New York City 1960s overview
At the start of the decade, Paul Simon, Neil Diamond, and Lou Reed were among the hopeful young songwriters walking the warrenlike corridors and knocking on the glass-paneled doors of publishers in the Brill Building and its neighbours along Broadway. Only Diamond achieved significant success in the traditional manner. A craftsman who took his place on the assembly line, he wrote songs for Don Kirshner that were recorded by the Monkees, Lulu, and others before he launched his own successful career as a performer.
Diamond’s New York City contemporaries found a different route, developing a repertoire and reputation through live performances in the coffeehouses and clubs of Greenwich Village and the East Village, where they hoped to attract the attention of people who mattered.

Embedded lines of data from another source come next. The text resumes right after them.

/-- ISR's step takes `EV.TXDONE` when it is deliverable, else `EV.THR`; CQDRV's step is `DRV.CQSTEP` (R224, R222, R240). -/
def Obligations.StepRunsEventsAndLoop : Prop :=
  (∀ s : State, Lined .isr s → s.err.fault = 0 → s.chState = .ready → s.cfg.strategy = .intr →
    (s.hw.donePend = true → s.doneIe = true → step s = exec .evTxdone (scheduled s)) ∧
    (¬ (s.hw.donePend = true ∧ s.doneIe = true) → s.hw.thrPend = true → s.thrIe = true →
      step s = exec .evThr (scheduled s))) ∧
  (∀ s : State, Lined .cqdrv s → s.err.fault = 0 → s.chState = .ready → s.cq.phase ≠ .idle →
    step s = exec .drvCqstep (scheduled s))

/-- A rule-level invocation runs the operation its word decodes to. The latch is the model's own (log 6). -/
def Obligations.StepRunsInvocation : Prop :=
  ∀ (s : State) (c : Code) (i : Instr), Lined .rule s → s.err.fault = 0 → s.seq.invoke = some c → decode c = some i →
    step s = exec i (invocationTaken s)

/-- The HOST's register accesses (R30, R111, R320): `ARG` is read and written, `CMD` is written and makes an idle port busy, `RES`
and `RSTAT` are read as they stand. A `CMD` write that breaks a duty gets no step: one to a busy port (log 11), and one of
`XLAT.VAL` or `CH.INIT` with no `ARG` write before it; the model's own list says which `ARG` was written (log 32).
What a read got is in the model's own latch (log 26). -/
def Obligations.HostRegisterAccess : Prop :=
  ∀ (s : State) (k : Nat) (p : Port) (as : List HostAct), Lined .host s → s.ports[k]? = some p →
    (∀ v, s.env.hostq = .write k (.arg v) :: as →
      k ∈ (actionTaken s).env.argSet ∧ step s = .next { actionTaken s with ports := s.ports.set k { p with arg := v } }) ∧
    (∀ w, s.env.hostq = .write k (.cmd w) :: as →
      (actionTaken s).env.argSet = s.env.argSet ∧
      (s.err.fault = 0 → p.busy = false → (w = 0x11 ∨ w = 0x50 → k ∈ s.env.argSet) →
        step s = .next { actionTaken s with ports := s.ports.set k { p with cmd := some w, busy := true } }) ∧
      (p.busy = true ∨ ((w = 0x11 ∨ w = 0x50) ∧ k ∉ s.env.argSet) → enabled .host s = false)) ∧
    (s.env.hostq = .readArg k :: as →
      step s = .next { actionTaken s with env := { (actionTaken s).env with hostRead := p.arg } }) ∧
    (s.env.hostq = .readRes k :: as →
      step s = .next { actionTaken s with env := { (actionTaken s).env with hostRead := p.res } }) ∧
    (s.env.hostq = .readRstat k :: as →
      step s = .next { actionTaken s with env := { (actionTaken s).env with hostRead := p.rstat.setWidth 32 } })
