/-! ### endFrameIntr -/

@[simp] theorem endFrameIntr_params : (endFrameIntr s).params = s.params := by simp [endFrameIntr]
@[simp] theorem endFrameIntr_ports : (endFrameIntr s).ports = s.ports := by simp [endFrameIntr]
@[simp] theorem endFrameIntr_cfg : (endFrameIntr s).cfg = s.cfg := by simp [endFrameIntr]
@[simp] theorem endFrameIntr_tbl : (endFrameIntr s).tbl = s.tbl := by simp [endFrameIntr]
@[simp] theorem endFrameIntr_tblOk : (endFrameIntr s).tblOk = s.tblOk := by simp [endFrameIntr]
@[simp] theorem endFrameIntr_chState : (endFrameIntr s).chState = s.chState := by simp [endFrameIntr]
@[simp] theorem endFrameIntr_orchPhase : (endFrameIntr s).orchPhase = .idle := by simp [endFrameIntr]
@[simp] theorem endFrameIntr_drvState : (endFrameIntr s).drvState = .idle := by simp [endFrameIntr]
@[simp] theorem endFrameIntr_ring : (endFrameIntr s).ring = s.ring := by simp [endFrameIntr]
@[simp] theorem endFrameIntr_hasData : (endFrameIntr s).hasData = s.hasData := by simp [endFrameIntr]
@[simp] theorem endFrameIntr_paused : (endFrameIntr s).paused = s.paused := by simp [endFrameIntr]
@[simp] theorem endFrameIntr_cnt : (endFrameIntr s).cnt = s.cnt := by simp [endFrameIntr]
@[simp] theorem endFrameIntr_err : (endFrameIntr s).err = s.err := by simp [endFrameIntr]
@[simp] theorem endFrameIntr_notify : (endFrameIntr s).notify = true := by simp [endFrameIntr]
@[simp] theorem endFrameIntr_thrIe : (endFrameIntr s).thrIe = false := by simp [endFrameIntr]
@[simp] theorem endFrameIntr_doneIe : (endFrameIntr s).doneIe = false := by simp [endFrameIntr]
@[simp] theorem endFrameIntr_hw : (endFrameIntr s).hw = s.hw := by simp [endFrameIntr]
@[simp] theorem endFrameIntr_cq : (endFrameIntr s).cq = s.cq := by simp [endFrameIntr]
@[simp] theorem endFrameIntr_registry : (endFrameIntr s).registry = s.registry := by simp [endFrameIntr]
@[simp] theorem endFrameIntr_env : (endFrameIntr s).env = s.env := by simp [endFrameIntr]
@[simp] theorem endFrameIntr_seq : (endFrameIntr s).seq = s.seq := by simp [endFrameIntr]

/-! ### txConfigure -/

@[simp] theorem txConfigure_params : (txConfigure s).params = s.params := rfl
@[simp] theorem txConfigure_ports : (txConfigure s).ports = s.ports := rfl
@[simp] theorem txConfigure_cfg : (txConfigure s).cfg = s.cfg := rfl
@[simp] theorem txConfigure_tbl : (txConfigure s).tbl = s.tbl := rfl
@[simp] theorem txConfigure_tblOk : (txConfigure s).tblOk = s.tblOk := rfl
@[simp] theorem txConfigure_chState : (txConfigure s).chState = s.chState := rfl
@[simp] theorem txConfigure_orchPhase : (txConfigure s).orchPhase = s.orchPhase := rfl
@[simp] theorem txConfigure_drvState : (txConfigure s).drvState = s.drvState := rfl
@[simp] theorem txConfigure_ring : (txConfigure s).ring = s.ring := rfl
@[simp] theorem txConfigure_hasData : (txConfigure s).hasData = s.hasData := rfl
@[simp] theorem txConfigure_paused : (txConfigure s).paused = s.paused := rfl
@[simp] theorem txConfigure_cnt : (txConfigure s).cnt = s.cnt := rfl
@[simp] theorem txConfigure_err : (txConfigure s).err = s.err := rfl
@[simp] theorem txConfigure_notify : (txConfigure s).notify = s.notify := rfl
@[simp] theorem txConfigure_thrIe : (txConfigure s).thrIe = s.thrIe := rfl
@[simp] theorem txConfigure_doneIe : (txConfigure s).doneIe = s.doneIe := rfl
@[simp] theorem txConfigure_hw : (txConfigure s).hw = { s.hw with configured := true, txmem := [], txEn := false, thrPend := false, donePend := false } := rfl
@[simp] theorem txConfigure_cq : (txConfigure s).cq = s.cq := rfl
@[simp] theorem txConfigure_registry : (txConfigure s).registry = s.registry := rfl
@[simp] theorem txConfigure_seq : (txConfigure s).seq = s.seq := rfl
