-- ==== Sys2Proof/Laws/Driver.lean ====
section
/-! SUPPORT. The driver, said once: moving a chunk, the handler body, the completion-queue step, and what none of them touches. -/

namespace Sys2Proof.Machine

/-! ### What no frame operation touches -/

/-- t has the parameters, configuration, table, channel state, pause flag, registry and sequencer latches of s. -/
structure CoreSame (s t : State) : Prop where
  params : t.params = s.params
  cfg : t.cfg = s.cfg
  tbl : t.tbl = s.tbl
  tblOk : t.tblOk = s.tblOk
  chState : t.chState = s.chState
  paused : t.paused = s.paused
  registry : t.registry = s.registry
  seq : t.seq = s.seq

theorem CoreSame.refl (s : State) : CoreSame s s := ⟨rfl, rfl, rfl, rfl, rfl, rfl, rfl, rfl⟩

theorem CoreSame.trans {s t u : State} (h : CoreSame s t) (g : CoreSame t u) : CoreSame s u :=
  ⟨g.params.trans h.params, g.cfg.trans h.cfg, g.tbl.trans h.tbl, g.tblOk.trans h.tblOk, g.chState.trans h.chState,
    g.paused.trans h.paused, g.registry.trans h.registry, g.seq.trans h.seq⟩

theorem EncTouch.coreSame {s t : State} (h : EncTouch s t) : CoreSame s t := by
  obtain ⟨r, d, c, e, v, rfl⟩ := h
  exact ⟨rfl, rfl, rfl, rfl, rfl, rfl, rfl, rfl⟩

theorem CoreSame.leaves_trans {s t : State} {r : Res State} (h : CoreSame s t) (g : r.Leaves (CoreSame t) id) :
    r.Leaves (CoreSame s) id := by
  cases r with
  | ok u => exact h.trans g
  | error u => exact h.trans g

theorem Res.Leaves.mono {P Q : State → Prop} {r : Res State} (h : r.Leaves P id) (hpq : ∀ t, P t → Q t) : r.Leaves Q id := by
  cases r with
  | ok u => exact hpq _ h
  | error u => exact hpq _ h

theorem ringAdvance_coreSame (n : Nat) (s : State) : (ringAdvance n s).Leaves (CoreSame s) id := by
  unfold ringAdvance; split <;> exact ⟨rfl, rfl, rfl, rfl, rfl, rfl, rfl, rfl⟩

theorem ringReset_coreSame (s : State) : (ringReset s).Leaves (CoreSame s) id := by
  unfold ringReset; split <;> exact ⟨rfl, rfl, rfl, rfl, rfl, rfl, rfl, rfl⟩

theorem pushChunk_coreSame (m j : Nat) (s : State) : (pushChunk m j s).Leaves (CoreSame s) id := by
  induction m generalizing j s with
  | zero => exact .refl s
  | succ m ih =>
    unfold pushChunk ringPeek
    split
    · exact ⟨rfl, rfl, rfl, rfl, rfl, rfl, rfl, rfl⟩
    · unfold push
      dsimp only [bind, Except.bind]
      split
      · rename_i h; split at h
        · cases h; exact ⟨rfl, rfl, rfl, rfl, rfl, rfl, rfl, rfl⟩
        · cases h
      · rename_i h; split at h
        · cases h
        · cases h; exact CoreSame.leaves_trans
            (t := { s with hw := { s.hw with txmem := s.hw.txmem ++ [slotWord s (s.ring.ridx + j)] } })
            ⟨rfl, rfl, rfl, rfl, rfl, rfl, rfl, rfl⟩ (ih _ _)
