-- ==== Sys2Proof/Tests/Slice0.lean ====
section
/-! SUPPORT. Tests on single steps: the well-formedness check, every word of the encoding tables, the spec's worked examples,
and a witness for the hypotheses of every statement that has some. Expected values are the spec's own examples, or are worked
by hand from the rule a test names. -/

namespace Sys2Proof.Tests

open Sys2Proof.Machine

/-! ### Well-formedness: the one check, and a term it refuses -/

theorem test_wf_refuses_tag_7 : (Instr.xlatLkp 7).wf = false := by decide

theorem test_wf_accepts_tags : ∀ s : BitVec 3, s.toNat ≤ 6 → (Instr.xlatLkp s).wf = true := by decide

/-! ### Decoding: every word written out from R112 to R114, R130, R131 (fields IMM16, SUB, OPC) -/

theorem test_decode_translation :
    decode ⟨.cmd, 0b0000000000000000_00000000_00010000#32⟩ = some .xlatCfg ∧
    decode ⟨.cmd, 0b0000000000000000_00000000_00010001#32⟩ = some .xlatVal ∧
    decode ⟨.cmd, 0b0000000000000000_00000110_00010010#32⟩ = some (.xlatLkp 6) ∧
    decode ⟨.cmd, 0b0000000000000000_00000111_00010010#32⟩ = none ∧
    decode ⟨.cmd, 0b0000000000000000_00001000_00010010#32⟩ = none := by decide

theorem test_decode_ring :
    decode ⟨.cmd, 0b0000000000000000_00000000_00100000#32⟩ = some .ringWr ∧
    decode ⟨.cmd, 0b0000000000000000_00000000_00100001#32⟩ = some .ringRst ∧
    decode ⟨.cmd, 0b0000000000000000_00000000_00100010#32⟩ = some .ringAvf ∧
    decode ⟨.cmd, 0b0000000000000000_00000000_00100011#32⟩ = some .ringAvd ∧
    decode ⟨.cmd, 0b1000000000000101_00000000_00100100#32⟩ = some (.ringPeek 0x8005) ∧
    decode ⟨.cmd, 0b0000000100000010_00000000_00100101#32⟩ = some (.ringAdv 0x0102) ∧
    decode ⟨.cmd, 0b0000000000000000_00000001_00100101#32⟩ = none := by decide

theorem test_decode_encoder_driver :
    decode ⟨.cmd, 0b0000000000000000_00000000_00110000#32⟩ = some .encFill ∧
    decode ⟨.cmd, 0b0000000000000000_00000000_01000000#32⟩ = some .bgWait ∧
    decode ⟨.cmd, 0b0000000000000000_00000000_01000001#32⟩ = some .drvService ∧
    decode ⟨.cmd, 0b0000000000000000_00000000_01000010#32⟩ = some .drvCqstep ∧
    decode ⟨.cmd, 0b0000000000000001_00000000_01000000#32⟩ = none := by decide

theorem test_decode_orchestrator :
    decode ⟨.cmd, 0b0000000000000000_00000000_01010000#32⟩ = some .chInit ∧
    decode ⟨.cmd, 0b0000000000000000_00000000_01010001#32⟩ = some .frameStart ∧
    decode ⟨.cmd, 0b0000000000000000_00000000_01010010#32⟩ = some (.pause false) ∧
    decode ⟨.cmd, 0b0000000000000000_00000001_01010010#32⟩ = some (.pause true) ∧
    decode ⟨.cmd, 0b0000000000000110_00000000_01010011#32⟩ = some (.status 6) ∧
    decode ⟨.cmd, 0b0000000000001000_00000000_01010011#32⟩ = none ∧
    decode ⟨.cmd, 0b0000000000000000_00000000_01010100#32⟩ = some .chTeardown := by decide

theorem test_decode_events_calls :
    decode ⟨.ev, 0b00000001#32⟩ = some .evThr ∧ decode ⟨.ev, 0b00000010#32⟩ = some .evTxdone ∧
    decode ⟨.xc, 0b00000001#32⟩ = some .srcMore ∧ decode ⟨.xc, 0b00000010#32⟩ = some .srcNext ∧
    decode ⟨.xc, 0b00000011#32⟩ = some .srcFramestart ∧ decode ⟨.xc, 0b00010001#32⟩ = some .txConfigure ∧
    decode ⟨.xc, 0b00010010#32⟩ = some .txTransmit ∧ decode ⟨.xc, 0b00010011#32⟩ = some .txAwait ∧
    decode ⟨.xc, 0b00010100#32⟩ = some .txDisable ∧ decode ⟨.xc, 0b00010101#32⟩ = some .txTeardown ∧
    decode ⟨.xc, 0b00000100#32⟩ = none := by decide

/-! ### Small states -/

/-- What a test asks of the next state; a fault or a refusal fails it. -/
def gives (o : Host.Outcome State Fault Refusal) (p : State → Bool) : Bool :=
  match o with
  | .next t => p t
  | .fault _ => false
  | .refused _ => false

/-- The code of `ZERO` in the spec's examples (R150). -/
def zeroCode : Word := 0x00088004

/-- The code of `ONE` in the spec's examples (R150). -/
def oneCode : Word := 0x00048008

/-- A table with `ZERO` and `ONE`, and the framing symbols. -/
def table : Table :=
  { Table.empty with
    zero := { valid := true, code := zeroCode }
    one := { valid := true, code := oneCode }
    ifg := { valid := true, code := 0x320 }
    frameStart := { valid := true, code := 0x8320 } }

/-- The list of R150's example, and one with framing symbols, and lists that fail. -/
def tables : List (Word × List Word) :=
  [(0x200, [0, zeroCode, 1, oneCode, 7]), (0x201, [0, zeroCode, 9, oneCode, 7]), (0x202, [0, zeroCode, 7]),
   (0x203, [0, 5, 1, oneCode, 0, zeroCode, 7]), (0x204, List.replicate 32 0)]

/-- A READY INTR channel, W = 8, MSB first, no trailers and no framing (R270's example), with a list source. -/
def ready : State :=
  { State.reset with
    cfg := { cfg0 := 0x00000008, cfg1 := 0, cfg2 := 0x300, cfg3 := 0x200 }
    tbl := table, tblOk := true, chState := .ready
    hw := { State.reset.hw with configured := true }
    env := { Env.bare with
      tables := tables
      descs := [(0x100, ⟨0x00000008, 0, 0x300, 0x200⟩)]
      sources := [(0x300, .list [0xB0, 0x01] [0xB0, 0x01])] } }

/-- The ready channel under CQ. -/
def readyCq : State := { ready with cfg := { ready.cfg with cfg0 := 0x00000208 } }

Among the tastemakers were Robert Shelton, who wrote about folk and country music for The New York Times; Paul Rothchild, artists-and-repertoire (A&R) man at Elektra Records, the leading folk music label; and Albert Grossman, manager of the folk trio Peter, Paul and Mary and of the singer and songwriter Bob Dylan.
When Dylan’s series of albums for Columbia became the soundtrack for the college-educated generation, Grossman left New York City and began operating out of his lair at Woodstock in upstate New York, redefining the structure of the music industry on behalf of his clients. According to his rules, advances could be hiked up in anticipation of substantial album sales, recording artists could control the packaging and marketing strategies of their albums, and live performers were due larger shares of gate receipts. Music industry executives, accustomed to pulling the strings from their seats in air-conditioned skyscraper offices, were obliged to meet Grossman’s terms, and thus the industry was changed forever.